The government's net borrowing from state-owned savings instruments continues to rise over the years. The sales of such tools in the first quarter have already exceeded more than 50 per cent of the target set by the government for the current fiscal year.
There is no denying that due to higher yield rates, sales of state-run savings tools have an unprecedented rise over the last few years. As the people do not have better investment options, they prefer the tools to utilise their hard-earned money.
The Department of National Savings (DNS) sells four types of savings certificates and the rates of yield are up to 11.76 per cent. An individual is allowed to buy family savings certificates up to Tk 4.5 million. The thresholds for other schemes are between Tk 5.0 million and Tk 6.0 million.
The government, in the meantime, is introducing a database of savings certificates to check violation of the ceiling by next year. Though different options including National Identity cards (NIDs), passports and birth certificates are open for the identification of savers, they are found to invest beyond their ceiling. After introduction of the databank, NIDs will be made mandatory for the savers to invest their money in this sector.
Due to higher rates of yield, many savers are investing their money especially in Family Savings Scheme using the names of their different female members.
The World Bank believes non-market based interest rates of the saving tools are distorting the savings markets, crowding out private sector banks and the capital markets from the required resources for investments.
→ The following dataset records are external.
-- ==== Sys2Proof/Tests/Slice0.lean ====
section
/-! SUPPORT. Tests of single operations, their expected results taken from spec/95_test_vectors.md and the rules' own
examples; and, for each statement with hypotheses, a state and operands that meet all of them together. -/

namespace Sys2Proof.Tests

set_option Elab.async false

open Sys2Proof Sys2Proof.Machine Sys2Proof.Safety

/-! ### Well-formedness: each count field refuses 65536 -/

theorem smoke_encrypt : ¬ WellFormed (.encrypt .k128 65536) := by unfold WellFormed; decide
theorem smoke_decrypt : ¬ WellFormed (.decrypt .k128 65536) := by unfold WellFormed; decide
theorem smoke_eInit : ¬ WellFormed (.eInit .enc .k128 65536) := by unfold WellFormed; decide
theorem smoke_bResize : ¬ WellFormed (.bResize .in_ 65536) := by unfold WellFormed; decide
theorem smoke_bHead : ¬ WellFormed (.bHead .ct .x 65536) := by unfold WellFormed; decide
theorem smoke_bTail : ¬ WellFormed (.bTail .ct .x 65536) := by unfold WellFormed; decide
theorem smoke_bPopFront : ¬ WellFormed (.bPopFront .x 65536) := by unfold WellFormed; decide
theorem smoke_bPopBack : ¬ WellFormed (.bPopBack .x 65536) := by unfold WellFormed; decide
theorem smoke_sRead : ¬ WellFormed (.sRead .in_ 65536) := by unfold WellFormed; decide

/-! ### Decoding: the words of table 2.1, bit 31 first where a word is written out in binary -/

theorem test_decode_encrypt : decodeTableWord 32 0b00000001_0_10_00000_0000000000001100 = some (.encrypt .k256 12) := by
  decide
theorem test_decode_decrypt : decodeTableWord 32 0b00000001_1_01_00000_1111111111111111 =
    some (.decrypt .k192 65535) := by decide
theorem test_decode_eInit : decodeTableWord 32 0b00010000_1_10_00000_0000000000001100 = some (.eInit .dec .k256 12) := by
  decide
theorem test_decode_eUpdate : decodeTableWord 32 0b00010001_101_100_000_000000000000000 = some (.eUpdate .out .ct) := by
  decide
theorem test_decode_eFinalizeEnc : decodeTableWord 32 0x12000000 = some .eFinalizeEnc := by decide
theorem test_decode_eSetTag : decodeTableWord 32 0x13180000 = some (.eSetTag .tag) := by decide
theorem test_decode_eFinalizeDec : decodeTableWord 32 0x14000000 = some .eFinalizeDec := by decide
theorem test_decode_eRelease : decodeTableWord 32 0x15000000 = some .eRelease := by decide
theorem test_decode_bEmpty : decodeTableWord 32 0x20200000 = some (.bEmpty .lb) := by decide
theorem test_decode_bFromArray : decodeTableWord 32 0x21C00000 = some (.bFromArray .tag) := by decide
theorem test_decode_bResize : decodeTableWord 32 0x22000064 = some (.bResize .in_ 100) := by decide
theorem test_decode_bConcat : decodeTableWord 32 0b00100011_011_000_010_000000000000000 = some (.bConcat .x .in_ .la) := by
  decide
theorem test_decode_bHead : decodeTableWord 32 0b00100100_100_011_00_0000000000010001 = some (.bHead .ct .x 17) := by
  decide
theorem test_decode_bTail : decodeTableWord 32 0x25CC0010 = some (.bTail .tag .x 16) := by decide
theorem test_decode_bPopFront : decodeTableWord 32 0x26600010 = some (.bPopFront .x 16) := by decide
theorem test_decode_bPopBack : decodeTableWord 32 0x27600010 = some (.bPopBack .x 16) := by decide
theorem test_decode_bCopy : decodeTableWord 32 0x28280000 = some (.bCopy .lb .la) := by decide
theorem test_decode_sRead : decodeTableWord 32 0b00110000_010_00000_0000000000010000 = some (.sRead .la 16) := by decide
theorem test_decode_sWrite : decodeTableWord 32 0b00110001_000_101_000000000000000000 = some (.sWrite .out) := by decide
theorem test_decode_sDiag : decodeTableWord 32 0x32000001 = some (.sDiag .counts) := by decide
theorem test_decode_illegal :
    decode 0x00000000 = .error .unassignedOpcode ∧ decode 0x0181000C = .error .reservedBits ∧
    decode 0x12000001 = .error .reservedBits ∧ decode 0x23E40000 = .error .reservedBuffer ∧
    decode 0x32000003 = .error .reservedKind := by decide

/-! ### The cipher, against files 46 and 47 and table 2.2 -/

/-- `P(n)`: the bytes 00 01 02 .. -/
def ramp (n : Nat) : List Byte := (List.range n).map (BitVec.ofNat 8)

theorem test_aes_zero_key : aes (keyExpansion (zeroBytes 16)) 10 0 = 0x66e94bd4ef8a2c3b884cfa59ca342b2e := by
  decide +kernel
theorem test_mulH : mulH 0x0388dace60b6a392f328c2b971b2fe78 0x66e94bd4ef8a2c3b884cfa59ca342b2e =
    0x5e2ec746917062882c85b0685353deb7 := by decide +kernel

/-- V1's key and IV (Part 1). -/
def v1Key : List Byte := beBytes 32 0x4c8ebfe1444ec1b2d503c6986659af2c94fafe945f72c1e8486a5acfedb8a0f8
def v1Iv : List Byte := beBytes 12 0x473360e0ad24889959858995
/-- V1's context for decryption. -/
def v1Ctx : Ctx := initCtx Ctx.zero .dec v1Key v1Iv

/-! ### States for the tests -/

/-- After reset, with `B = 32`, as tables 2.3 to 2.8 take it. -/
def unit32 : State := { State.reset with params := { Params.standard with chunk := 32 } }
/-- A buffer register given a value. -/
def holding (r : BufId) (v : List Byte) (s : State) : State := s.setBuf r v
/-- A context that counts as bound in a direction. -/
def bound (d : Dir) (s : State) : State := s.setCtx { Ctx.zero with valid := true, dir := d }
/-- The operand memory that holds the bytes from address 0 on. -/
def memOf (s : List Byte) : Memory := Memory.writeBytes 65535 [] 0 s
/-- V1's operands, in the unit of the programs. -/
def v1Unit : State := { State.reset with key := memOf v1Key, ivmem := memOf v1Iv }
/-- The environment changed. -/
def within (f : Env → Env) (s : State) : State := s.setEnv (f s.env)
/-- The next state, where there is one. -/
def nextOf (r : Result) : Option State :=
  match r with
  | .next t => some t
  | .fault _ => none
  | .refused _ => none
/-- One field of the next state. -/
def after {α : Type} (i : Instr) (s : State) (f : State → α) : Option α := (nextOf (exec i s)).map f
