/-- The fields of a format F or X instruction but its opcode (R252, R253). -/
structure Fx where
  ty : Ty
  d : Opnd
  a : Opnd
  b : Opnd
  c : Opnd
  lua : Bool
  lub : Bool
  luc : Bool
  guard : BitVec 3
  gneg : Bool
  fen : Bool
  fsel : Bool
  reuse : Bool
  md : BitVec 7
  ext : Ext
  deriving DecidableEq, Repr

/-- The fields of a format C instruction but its opcode (R250). -/
structure CForm where
  g : Bool
  lub : Bool
  lua : Bool
  vb : BitVec 7
  va : BitVec 7
  vd : BitVec 7
  deriving DecidableEq, Repr

/-- The fields of a format I instruction but its opcode (R251). -/
structure IForm where
  imm : BitVec 9
  lua : Bool
  va : BitVec 7
  vd : BitVec 7
  deriving DecidableEq, Repr

/-- One half of a format P pair but its opcode (R258). -/
structure PHalf where
  gneg : Bool
  guard : BitVec 3
  lus : Bool
  vs : BitVec 7
  vd : BitVec 7
  deriving DecidableEq, Repr

/-- The pair opcodes OPP 0x00 to 0x12 (R258). -/
inductive PairOp where
  | iaddI32 | isubI32 | iaddI64 | andB64 | orB64 | xorB64 | iminI32 | imaxI32 | faddF32 | fmulF32
  | fminF32 | fmaxF32 | faddBf16 | fmulBf16 | faddF16 | fmulF16 | movB64 | faddF64 | fmulF64
  deriving DecidableEq, Repr

/-- The fields of a clause header (R260). `len` is LEN, the body length less 1. -/
structure Header where
  len : BitVec 5
  pri : BitVec 8
  bv : Bool
  flagB : BitVec 4
  av : Bool
  flagA : BitVec 4
  wait : BitVec 12
  deriving DecidableEq, Repr

/-- A pattern that is no instruction: its cause and subcode as a body instruction (R264), the subcode it raises where a
clause header is expected (R260, R274), and its parcels (parcel 0 in the low bits). -/
structure Illegal where
  cause : BitVec 8
  sub : BitVec 8
  hdrSub : BitVec 8
  parcels : BitVec 96
  deriving DecidableEq, Repr

/-- The five supply rails (R413). -/
inductive Rail where
  | vddC | vddS | vddq | vddX | vddB
  deriving DecidableEq, Repr

/-- One control-window write as it arrives (R61): the master (R180), whether the access came through export entry 0
(R419), the offset, the size in bytes and the data. -/
structure CtlWrite where
  master : BitVec 7
  viaEntry0 : Bool
  off : BitVec 26
  size : Nat
  data : Word
  deriving DecidableEq, Repr

/-- A signed boot image (R417). -/
structure SignedImage where
  key : List Byte
  secver : BitVec 32
  sig : List Byte
  body : List Byte
  deriving DecidableEq, Repr

/-- What a base die finds at boot (R416): its firmware image, its extension microcode with the set it loads, the
spillway size and the host node its firmware writes; what the test of its HBM finds, a reason to halt or none, the node number that the
training of its links gives, and the MAP that its firmware sets. -/
structure BootPlan where
  firmware : SignedImage
  microcode : Option (SignedImage × BitVec 8)
  spillMib : Word
  hostNode : BitVec 14
  hbm : Option (BitVec 8) := none
  node : BitVec 14 := 0
  map : BitVec 8 := 0xE4
  deriving DecidableEq, Repr

/-- The rectangle a cluster is placed on (R16): its die and the core at its low corner. -/
structure Rect where
  die : BitVec 2
  x0 : Nat
  y0 : Nat
  deriving DecidableEq, Repr

/-- A merge set record: die, coordinator slice and record number (R99). -/
structure SetId where
  die : BitVec 2
  slice : BitVec 8
  record : BitVec 3
  deriving DecidableEq, Repr

/-- A fabric packet: its header flit (R136) and its payload flits, the mask flit included. -/
structure Packet where
  kind : BitVec 8
  trim : Bool := false
  notrim : Bool := false
  cm : Bool := false
  sealed : Bool := false
  rel : Bool := false
  refill : Bool := false
  resend : Bool := false
  masked : Bool := false
  cls : BitVec 2 := 0
  len : BitVec 3 := 0
  polder : BitVec 6 := 0
  src : BitVec 14 := 0
  plane : BitVec 2 := 0
  dst : BitVec 14 := 0
  stag : BitVec 12 := 0
  ck : Bool := false
  op : BitVec 4 := 0
  tyField : BitVec 4 := 0
  status : BitVec 8 := 0
  ctx : BitVec 10 := 0
  cont : BitVec 10 := 0
  gen : BitVec 6 := 0
  off : BitVec 42 := 0
  tag : BitVec 4 := 0
  rcore : BitVec 9 := 0
  tck : Bool := false
  tref : Bool := false
  /-- a reserved header bit arrived set (R136) -/
  reservedSet : Bool := false
  sealCtr : Word := 0
  sealTag : BitVec 128 := 0
  hopTag : BitVec 128 := 0
  payload : List (BitVec 512) := []
  /-- handle and contributor id of an MSTAGE, whose place in the frame the spec does not give (log 12) -/
  handle : Word := 0
  cid : BitVec 16 := 0
  /-- not of the frame: the lane of an atomic, which its source keeps beside the packet, and the die of the port by which a packet came
  in, which the routes decide (R136, log 30) -/
  lane : BitVec 5 := 0
  inDie : BitVec 2 := 0
  /-- not of the frame either: the sectors of its line that a read is for, which R91 has compared and whose place R136 does not give (log
  49) -/
  sectors : BitVec 4 := 0xF
  deriving DecidableEq, Repr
Due to the high yield rate of savings tools, the government needs to pay a large amount of money every year from the public exchequer, which puts pressure on the government's economic management, it said.
In the absence of a vibrant secondary market for government treasury bonds, there is no credible reference rate and yield curve representative of the true cost of funds. As such, the private sector issuers of bond face difficulties in pricing their instruments and investors are wary of coming forward to buying the bonds.
The World Bank also found there are glitches and incongruence in key laws and regulations in Bangladesh. These are inconsistent with the government's willingness to develop capital markets as a source of long-term financing for development projects.
On savings tools management, the government has taken a good decision to create a central database of the investors under the DNS. It aims at bringing some reforms in the system which will modernise the sales procedure of the savings tools and convert those to a sustainable source of deficit financing.
Updated information will be uploaded in the database after collecting information about investments in high-yielding savings certificates. A separate component is likely to be incorporated into the framework of Strengthening Public Expenditure Management operated by the Finance Division of the government.
Although the country's savings tools have received widespread popularity among the common people, the International Monetary Fund (IMF) advised the government to reduce its borrowing costs by reducing reliance on such instruments. It called for phasing out the savings instruments and increasing the issuance of treasury bonds and bills as an alternative to the tools.
The government, on the other hand, defended the system by saying that the certificates are playing a vital social role by providing support to vulnerable segments of the population in the absence of unemployment insurance and wide pension coverage.
It's true that excessive reliance on the certificates for budget financing not only impedes capital market development but also hampers monetary policy management.
In the circumstances, the government needs to formulate an action plan that would help improve monitoring of the savings certificates sales procedure in order to better identify the beneficiaries, and weigh options for aligning the certificates' rates with the ongoing market interest rates.